LDA Thematic model

Source: Internet
Author: User

The PLSA model is based on the idea of frequency, each document's K-theme is fixed, each topic of the word probability is also fixed, we ultimately require a fixed topic-word probability model. Bayesian School Obviously does not agree, they believe that the subject of the document is unknown, the topic of the distribution of words is not known, we can not solve the exact value, can only calculate doc-topic probability model, topic-word probability model of probability distribution.

LDA Model Document Generation process

We make the Doc-topic probabilistic model for the Topic-word probabilistic model, each containing a K-dimension (K for the number of topic classes), each containing a V-dimension (V is the number of Word classes). In pLSA, the Doc-topic Dice is a K-term experiment, the Topic-word dice is a v-term experiment, so we use the K-dimensional Dirichlet distribution simulation of the prior distribution, v-dimensional Dirichlet distribution simulation of the prior distribution is a natural thing. Using the Bayesian remolding pLSA model, the new model is called the LDA model. The LDA model document generation legend is as follows

Since the Topic-word model is document-Independent, we generate K Topic-word dice from the Dirichlet distribution before all documents are generated. While the DOC-TOPIC model is related to each document, it is necessary to generate 1 Doc-topic dice from the Dirichlet distribution before generating each document. The LDA model generation document process is as follows

Physical decomposition of LDA model

Physical process decomposition

For the generation of the nth word in the article M document, we can decompose it into the following two processes

1.

Generate a Doc-topic dice m by Dirichlet (α) distribution, throw a doc-topic dice M, perform a K-key experiment, generate topic Z (1 <= z <= K).

2.

K-Topic-word Dice (numbered 1 to K) have been generated in advance by the Dirichlet (Beta) distribution, and the Z-Dice throw is selected for the V-key experiment to generate the word W.

Mathematical description of LDA model

For the first physical process is obviously dirichlet-multinomial conjugate structure

Compare the formula below (the formula is too lazy to knock, copy "Lda math gossip", is actually polynomial distribution in the Dirichlet distribution on the integral)

We have

Which indicates that the number of words in section M document K topic (that is, the number of occurrences of the K-topic throw, n is unknown to us). The posterior distribution of the parameters is

Because M-documents are independent of each other in corpus, we get M-independent dirichlet-multinomial conjugate structure, thus the probability of the whole corpus topic generation is

(1)

Since the probability distribution of topic-word is independent of the number of doc, we have K-Dirichlet distribution for K-Topic-word dice, so we should have a K-dirichlet-multinomial conjugate structure.

The LDA process in front of us is not good to find K-Topic-word Dice V-type experiment, we make a change.

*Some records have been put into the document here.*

-- ==== Sys2Proof/Machine/AsmText.lean ====
section
/-!
DEFINITION. The text of an assembly program (30_encoding.md R163, R164), read character by character into the lines of
`Sys2Proof.Asm`: comments, labels, numbers, operands, pseudo-instructions. What R163 leaves open of the spelling (blanks, letter
case, numbers that do not fit) is log entry 10.
-/

namespace Sys2Proof.Asm

/-! ## Characters -/

def isBlank (c : Char) : Bool := c == ' ' || c == '\t' || c == '\r'

/-- A text without the blanks at its ends. -/
def trim (cs : List Char) : List Char := ((cs.dropWhile isBlank).reverse.dropWhile isBlank).reverse

/-- The parts of a text between the characters `sep`. -/
def splitAtChar (sep : Char) : List Char → List (List Char)
  | [] => [[]]
  | c :: cs =>
    match splitAtChar sep cs with
    | [] => [[c]]
    | part :: parts => if c = sep then [] :: part :: parts else (c :: part) :: parts

/-- The text of a line before its comment (R163). -/
def uncomment (cs : List Char) : List Char := cs.takeWhile (· ≠ ';')

/-! ## Numbers -/

/-- The value of a digit in a base of at most 16; the letters a to f in either case. -/
def digit (base : Nat) (c : Char) : Option Nat :=
  let n := c.toNat
  let v :=
    if 48 ≤ n ∧ n ≤ 57 then n - 48
    else if 97 ≤ n ∧ n ≤ 102 then n - 87
    else if 65 ≤ n ∧ n ≤ 70 then n - 55
    else 16
  if v < base then some v else none

/-- The number that the digits write after the value `acc`. -/
def digits (base : Nat) : Nat → List Char → Option Nat
  | acc, [] => some acc
  | acc, c :: cs =>
    match digit base c with
    | some d => digits base (acc * base + d) cs
    | none => none

/-- A number, decimal or `0x` hexadecimal (R163). -/
def number : List Char → Option Nat
  | [] => none
  | '0' :: 'x' :: c :: cs => digits 16 0 (c :: cs)
  | cs => digits 10 0 cs

/-- A number of at most `w` bits. -/
def numberOf (w : Nat) (cs : List Char) : Option (BitVec w) :=
  (number cs).bind fun n => if n < 2 ^ w then some (BitVec.ofNat w n) else none

/-! ## Operands (R163) -/

/-- A word of the text as a string. -/
def word (cs : List Char) : String := String.ofList cs

/-- The slot operand `p0` to `p7`. -/
def slot (cs : List Char) : Option Slot := (List.finRange 8).find? fun n => slotText n == word cs

/-- A register by its name. -/
def register (cs : List Char) : Option Reg := Reg.all.find? fun r => regName r == word cs

/-- PAD's mode. -/
def padMode (cs : List Char) : Option PadMode := [PadMode.rep, .c128].find? fun m => padText m == word cs

/-- The two operands of format QM. -/
def qmOperands (cs cs' : List Char) : Option (QTable × QMode) :=
  [(QTable.luma, QMode.fixed), (.luma, .cont), (.luma, .idx), (.chroma, .fixed), (.chroma, .cont), (.chroma, .idx)].find?
    fun p => qmText p.1 p.2 == word cs ++ ", " ++ word cs'

/-- A J operand: a number where it starts with a digit, else a label. -/
def target (cs : List Char) : Option Target :=
  match cs with
  | [] => none
  | c :: _ => if c.isDigit then (number cs).map .addr else some (.label (word cs))

/-! ## Commands -/

/-- The commands of format N. -/
def plainCommands : List Instr :=
  [.nop, .halt, .irq, .brst, .fdct, .idct, .var, .serd, .sers, .dserd, .dsers, .putq, .getq, .putidx, .getidx, .ialn, .waln, .raln,
   .hclr, .hfreq, .hbuild, .henc, .hdec]

/-- The lines of a command or pseudo-instruction without operands. -/
def noOperands (name : String) : Option (List Line) :=
  (plainCommands.find? fun i => text i == some name).map fun i => [.cmd i]

/-- The lines of one with one operand. -/
def oneOperand (name : String) (a : List Char) : Option (List Line) :=
  if name = "JMP" then (target a).map fun t => [.jmp t]
  else if name = "DJNZ" then (target a).map fun t => [.djnz t]
  else if name = "BNEND" then (target a).map fun t => [.bnend t]
  else if name = "B" then (target a).map fun t => (Pseudo.b t).expand
  else if name = "LOOP" then (numberOf 32 a).map fun n => (Pseudo.loop n).expand
  else if name = "LDB" then (slot a).map fun p => [.cmd (.ldb p)]
  else if name = "STB" then (slot a).map fun p => [.cmd (.stb p)]
  else if name = "BNXT" then (slot a).map fun p => [.cmd (.bnxt p)]
  else none

/-- The lines of one with two operands. -/
def twoOperands (name : String) (a b : List Char) : Option (List Line) :=
  if name = "SETL" then do return [.setl (← register a) (← numberOf 16 b)]
  else if name = "SETH" then do return [.seth (← register a) (← numberOf 16 b)]
  else if name = "LI" then do return (Pseudo.li (← register a) (← numberOf 32 b)).expand
  else if name = "RSTREAM" then do return (Pseudo.rstream (← numberOf 32 a) (← numberOf 32 b)).expand
  else if name = "WSTREAM" then do return (Pseudo.wstream (← numberOf 32 a) (← numberOf 32 b)).expand
  else if name = "ISTREAM" then do return (Pseudo.istream (← numberOf 32 a) (← numberOf 32 b)).expand
  else if name = "CSUB" then do return [.cmd (.csub (← slot a) (← slot b))]
  else if name = "CUPS" then do return [.cmd (.cups (← slot a) (← slot b))]
  else if name = "PAD" then do return [.cmd (.pad (← slot a) (← padMode b))]
  else if name = "QNT" then (qmOperands a b).map fun q => [.cmd (.qnt q.1 q.2)]
  else if name = "DQNT" then (qmOperands a b).map fun q => [.cmd (.dqnt q.1 q.2)]
  else none

/-- The lines of one with three operands. -/
def threeOperands (name : String) (a b c : List Char) : Option (List Line) :=
  if name = "CSCF" then do return [.cmd (.cscf (← slot a) (← slot b) (← slot c))]
  else if name = "CSCI" then do return [.cmd (.csci (← slot a) (← slot b) (← slot c))]
  else none

/-- The lines a command, without label and comment, expands to; none for a text R163 and R164 do not write. -/
def command (cs : List Char) : Option (List Line) :=
  match trim cs with
  | [] => some []
  | cs =>
    let name := word (cs.takeWhile fun c => ! isBlank c)
    match trim (cs.dropWhile fun c => ! isBlank c) with
    | [] => noOperands name
    | rest =>
      match (splitAtChar ',' rest).map trim with
      | [a] => oneOperand name a
      | [a, b] => twoOperands name a b
      | [a, b, c] => threeOperands name a b c
      | [p, b, w, h] =>
        if name = "PLANE" then do return (Pseudo.plane (← slot p) (← numberOf 32 b) (← numberOf 16 w) (← numberOf 16 h)).expand
        else none
      | _ => none

/-- A label's name: not empty and without blanks. -/
def labelName (cs : List Char) : Option String :=
  let name := trim cs
  if name.isEmpty || name.any isBlank then none else some (word name)

/-- One line of text: `name:` at its start defines a label (R163). -/
def textLine (cs : List Char) : Option (List Line) :=
  match splitAtChar ':' (uncomment cs) with
  | [body] => command body
  | [name, body] => do return .label (← labelName name) :: (← command body)
  | _ => none

/-- The lines of a program, or the number of the first that R163 and R164 do not write. -/
def textLines (n : Nat) : List (List Char) → Except AsmError (List Line)
  | [] => .ok []
  | cs :: rest =>
    match textLine cs with
    | none => .error (.badLine n)
    | some ls => (textLines (n + 1) rest).map (ls ++ ·)

/-- The command words of a program text placed at `base` (R163, R164). -/
def assembleText (base : Nat) (program : List Char) : Except AsmError (List Word) := do
  assemble base (← textLines 0 (splitAtChar '\n' program))

end Sys2Proof.Asm
end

1. Each word of each article is carried out one time doc-topic Dice polynomial throw experiment and one topic-word dice polynomial throw experiment.

Revision changed to

2. Each article first n times doc-topic Dice polynomial throw experiment, and then the n - time topic-word Dice-throwing experiment. (n is the number of words in an article)

Further modifications

3. The whole corpus advanced row n times doc-topic Dice polynomial throw experiment, and the experimental results into K class, each class corresponding to the same topic Results, and then in the K class, respectively , topic-word Dice polynomial throw experiment, a total n times. (n is the number of words for the entire corpus)

Here in the K class, respectively, the Topic-word dice polynomial throw experiment, is obviously K Topic-word Dice v-type experiment. The above procedure can be represented by the following two expressions

Z represents the results of the M-Doc-topic polynomial throw experiment (each article is sorted by a doc-topic dice, the results are classified), and W represents the K-Topic-word polynomial throw experiment (each subject with a Topic-word dice).

So a second physical process is also a dirichlet-multinomial conjugate structure

We have

Which indicates that the K-topic produces the number of Word t (n unknown), the posterior distribution is

Since the K-topic generate word is independent, so we get K independent dirichlet-multinomial conjugate structure, so the whole corpus word generation probability is

(2)

Since the generation of topic and word is independent, the synthesis (1) (2) has

Reference: "Lda math Gossip"

LDA Thematic model

Contact Us

The content source of this page is from Internet, which doesn't represent Alibaba Cloud's opinion; products and services mentioned on that page don't have any relationship with Alibaba Cloud. If the content of the page makes you feel confusing, please write us an email, we will handle the problem within 5 days after receiving your email.

If you find any instances of plagiarism from the community, please send an email to: info-contact@alibabacloud.com and provide relevant evidence. A staff member will contact you within 5 working days.

A Free Trial That Lets You Build Big!

Start building with 50+ products and up to 12 months usage for Elastic Compute Service

  • Sales Support

    1 on 1 presale consultation

  • After-Sales Support

    24/7 Technical Support 6 Free Tickets per Quarter Faster Response

  • Alibaba Cloud offers highly flexible support services tailored to meet your exact needs.